Abstract
Basic research on SARS-CoV-2 is essential to understand its detailed pathophysiology and identify best drug targets. Models that can faithfully reproduce the viral life cycle and reproduce the pathology of COVID-19 are required. Here, we briefly review the cell lines, organoids, and animal models that are currently being used in COVID-19 research.
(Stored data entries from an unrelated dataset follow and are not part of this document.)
/-- A partition's record, without what the dispatcher keeps beside it. -/
def Partition.plain (p : Partition) : Partition := { p with suspended := false, image := [], jcbs := [] }
/-- The slot-table entries a partition reserves (23 R353). -/
def Layout.reserved (l : Layout) (p : Nat) : List Nat :=
  (l.slots.zipIdx.filter fun e => e.1.getLsbD 7 && e.1.toNat % 32 == p).map (·.2)
/-- Is a partition affected by the commit in progress (23 R355)? DEDUCED (log 49). -/
def State.affected (s : State) (p : Nat) : Bool :=
  match s.commit with
  | none => false
  | some c => (s.layout.parts[p]?).map Partition.plain != (c.next.parts[p]?).map Partition.plain
      || s.layout.reserved p != c.next.reserved p
/-- New work of an affected partition is held until the tick. -/
def State.holdsNew (s : State) (j : Job) : Bool :=
  match s.commit with
  | none => false
  | some c => decide (c.jobs ≤ j.id) && s.affected (s.core j.core).alloc.part

/-- The card of a job as a number. -/
def Job.im (j : Job) : Nat := (j.image.getD 0).toNat

/-- Copy jobs of the same die that started before a job (R163). -/
def State.priorJobs (s : State) (j : Job) : List Job :=
  s.jobs.filter fun k => k.kind == .copy && decide (k.id < j.id) && coreDie k.core == coreDie j.core
/-- Those that have not ended. -/
def State.earlierJobs (s : State) (j : Job) : List Job := (s.priorJobs j).filter fun k => !k.ended

/-- Must an access of `n` bytes at `a` of job `j` wait for an earlier job (R163)? -/
def State.jobWaits (s : State) (j : Job) (a : Addr) (n : Nat) : Bool :=
  (s.earlierJobs j).any fun k => k.image.isNone ||
    (cardRegions k.im).any fun q => s.jobsMeet j a n k q.lo q.len &&
      (cardRegions j.im).any fun r => r.covers a n && (r.w || q.w)
/-- Does R163 order job `j` after job `k`? -/
def State.jobAfter (s : State) (j k : Job) : Bool :=
  (cardRegions k.im).any fun q => (cardRegions j.im).any fun r => (r.w || q.w) && s.jobsMeet j r.lo r.len k q.lo q.len

/-! ### Elements of a copy job (R281, 10 R153) -/

/-- Numbers of an element: its run and the 8-byte piece of the destination. -/
def elemStride (im : Nat) : Nat := cardLen0 im / 8 + 2
/-- Element `k` of runs of LEN0 bytes of which run `r` is written from `dst r` on: its run, its first byte in the run and its
length; none for a number that names none. -/
def runElem (im runs : Nat) (dst : Nat → Nat) (k : Nat) : Option (Nat × Nat × Nat) :=
  let r := k / elemStride im
  let i := k % elemStride im
  let d := dst r
  let lo := if i = 0 then 0 else 8 * i - d % 8
  let hi := min (8 * (i + 1) - d % 8) (cardLen0 im)
  if r < runs ∧ lo < hi then some (r, lo, hi - lo) else none
/-- Element `k` of a copy job. -/
def jobElem (im k : Nat) : Option (Nat × Nat × Nat) := runElem im (cardRuns im 5) (fun r => (runDst im r).toNat) k

/-- What the moved elements of a job have written: address and length of each. -/
def Job.written (j : Job) : List (Nat × Nat) :=
  j.moved.filterMap fun k => (jobElem j.im k).map fun e => ((runDst j.im e.1 + BitVec.ofNat 56 e.2.1).toNat, e.2.2)

/-- Has every element moved? -/
def Job.allMoved (j : Job) : Bool :=
  (List.range (cardRuns j.im 5 * elemStride j.im)).all fun k => (jobElem j.im k).isNone || j.moved.contains k

/-- Do the source and destination bytes of a job overlap (R281)? -/
def State.selfOverlap (s : State) (j : Job) : Bool :=
  let n := cardLen0 j.im
  !cardFar j.im && (List.range (cardRuns j.im 5)).any fun r => (List.range (cardRuns j.im 5)).any fun q =>
    s.jobsMeet j (runSrc j.im r) n j (runDst j.im q) n

/-- Change a job. -/
def State.modJob (s : State) (id : Nat) (f : Job → Job) : State :=
  { s with jobs := s.jobs.map fun (j : Job) => if j.id = id then f j else j }
/-- A job by its number. -/
def State.job (s : State) (id : Nat) : Option Job := s.jobs.find? fun j => j.id == id
/-- A job stops with a code. -/
def State.jobStop (s : State) (id code : Nat) : State :=
  s.modJob id fun j => { j with status := some (j.status.getD code) }

/-- A free 8-bit value for each of `n` bytes (R281). -/
def State.freeBytes (s : State) (n : Nat) : Nat × State :=
  (leNat ((List.range n).map fun i => Config.freeByte (s.choices + i)), { s with choices := s.choices + n })

/-- An engine's misses among `n` bytes: pages that wait for a replayable fault start their walks (24 R377, R378). -/
def State.engWalk (s : State) (c : CoreId) (x : CtxId) (unit : BitVec 20) (a : Addr) (n : Nat) : State :=
  (List.range (n / 65536 + 2)).foldl (fun s i =>
    let v := min (a.toNat / 65536 * 65536 + 65536 * i) (a.toNat + n - 1)
    if isGlobal (BitVec.ofNat 56 v) && s.physEng c x false v == .held then
      s.walkFor (coreDie c) (s.ctx c x).asid unit (BitVec.ofNat 56 v) else s) s

/-- The unit that works for a job: a copy engine, or the code-load path of a context (03 Table 3.8). -/
def Job.unit (j : Job) : BitVec 20 := if j.kind = .copy then BitVec.ofNat 20 (copyUnit j.core) else ctxUnit j.core j.ctx

/-- The code a failed place gives (R283); a held access holds the job. -/
def State.jobFail (s : State) (j : Job) (a : Addr) (n : Nat) : EngLoc → State
  | .viol => s.jobStop j.id 2
  | .xlat => s.jobStop j.id 4
  | _ => (s.modJob j.id fun j => { j with held := true }).engWalk j.core j.ctx j.unit a n

/-- The element `k` of a copy job is moved: read at its source and written at its destination (R281, 10 R163, R165,
R166). Nothing happens where it may not move now. DESIGN CHOICE (log 35): one region must cover the element whole (R282), so an
element whose bytes straddle two regions that meet is outside the footprint. -/
def State.jobMove (s : State) (id k : Nat) : State :=
  match s.job id with
  | none => s
  | some j =>
    if j.kind ≠ .copy ∨ j.image = none ∨ j.status ≠ none ∨ j.ended ∨ j.moved.contains k ∨ cardFar j.im ∨ s.holdsNew j then s
    else match jobElem j.im k with
      | none => s
      | some (r, lo, n) =>
        let sa := runSrc j.im r + BitVec.ofNat 56 lo
        let da := runDst j.im r + BitVec.ofNat 56 lo
        let rg := cardRegions j.im
        if !(rg.any fun q => q.covers sa n) || !(rg.any fun q => q.w && q.covers da n) then s.jobStop id 2
        else if s.jobWaits j sa n || s.jobWaits j da n then s
        else match s.engLocs j.core j.ctx false sa n, s.engLocs j.core j.ctx true da n with
          | .error e, _ => s.jobFail j sa n e
          | _, .error e => s.jobFail j da n e
          | .ok src, .ok dst =>
            let s := (s.modJob id fun j => { j with moved := k :: j.moved }).mscEng j.core j.ctx false sa n
            let s := s.mscEng j.core j.ctx true da n
            if src.any fun l => s.poisonedLoc l 1 then (s.poisonLocs dst).jobStop id 3
            else
              let s := if s.selfOverlap j then (s.freeBytes n).2.engWriteN dst (s.freeBytes n).1 else s.engWriteN dst (s.engRead src)
              s.healSector (dst.headD (.vault 0 0)) (Job.written { j with moved := k :: j.moved }) da.toNat

/-! ### Promises (R287) -/

/-- Is any page of a range of `n` bytes second-tier memory? -/
def State.secondTier (s : State) (c : CoreId) (x : CtxId) (a : Addr) (n : Nat) : Bool :=
  let t := s.ctx c x
  decide (0 < n) && (List.range (n / 65536 + 2)).any fun i =>
    let v := min (a.toNat / 65536 * 65536 + 65536 * i) (a.toNat + n - 1)
    match s.xlat [] (coreDie c) t.asid t.ptroot v with
    | .leaf e _ _ => e.getLsbD 12
    | _ => false

/-- The path of a copy job, a row of Table 19.5. DESIGN CHOICE (log 36): a copy from global to global memory, both in HBM, which no
row names, takes the row of HBM and scratch. -/
def State.copyPath (s : State) (j : Job) : Fin 4 :=
  let n := cardLen0 j.im
  let as := (List.range (cardRuns j.im 5)).flatMap fun r => [runSrc j.im r, runDst j.im r]
  if cardFar j.im then 3
  else if as.any fun a => isGlobal a && s.secondTier j.core j.ctx a n then 2
  else if as.any isGlobal then 1 else 0

/-- L of a path. -/
def pathTicks (p : Fin 4) : Nat := if p = 0 then 96 else if p = 1 then 1200 else if p = 2 then 3600 else 9000
/-- W of a path for a core's partition. -/
def State.pathRate (s : State) (c : CoreId) (p : Fin 4) : Nat :=
  match s.layout.parts[(s.core c).alloc.part]? with
  | some q => (q.wpath[p]).toNat
  | none => 0

/-- The length of the range of a code-load card. -/
def Job.rangeLen (j : Job) : Nat := if j.kind = .icopy then cardW j.im 2 % 2 ^ 32 else cardW j.im 1
/-- The path of a job. -/
def State.jobPath (s : State) (j : Job) : Fin 4 :=
  if j.kind = .copy then s.copyPath j
  else if s.secondTier j.core j.ctx (BitVec.ofNat 56 (cardW j.im 0)) j.rangeLen then 2 else 1
/-- L + ⌈B ÷ W⌉ of a job whose card is read; none without a guaranteed rate. -/
def State.jobTime (s : State) (j : Job) : Option Nat :=
  let p := s.jobPath j
  let b := if j.kind = .copy then cardBytes j.im else if j.kind = .icopy then j.rangeLen else 0
  let w := s.pathRate j.core p
  if w = 0 then none else some (pathTicks p + (b + w - 1) / w)

/-- The promise of a job that takes `d` and starts after `s0` and after the jobs `prev`. -/
def promiseOf (s0 : Nat) (d : Option Nat) (prev : List Job) : Option Nat :=
  if prev.any (fun k => k.promise.isNone) then none
  else d.map fun t => prev.foldl (fun m k => max m (k.promise.getD 0)) s0 + t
Keywords: SARS-CoV-2, COVID-19, cell models, animal models, organoids
Overview of SARS-CoV-2
In December 2019, pneumonia of an unknown etiology was confirmed in China [1]. The Chinese Center for Disease Control and Prevention (CCDC) identified a novel coronavirus infection as the cause of this pneumonia [2]. The World Health Organization (WHO) named the disease ‘2019-new coronavirus disease’ (COVID-19)i and the International Committee on Taxonomy of Viruses named the virus ‘severe acute respiratory syndrome coronavirus 2’ (SARS-CoV-2)ii. The WHO soon declared that COVID-19 was a fast-evolving pandemiciii. As of 26 May 2020, it is estimated that 5 406 282 people have been infected with COVID-19 and 343 562 people have died globallyiii. Multiple clinical trials are currently underway for prevention or intervention in the disease progression [3]. In parallel, it is also equally essential to carry out basic research on SARS-CoV-2 to support the efficient development of therapeutic agents. For this, models that can faithfully reproduce the behavior of the virus and reproduce the pathology of COVID-19 are required. Here, we briefly review relevant cell lines, organoids, and animal model animals.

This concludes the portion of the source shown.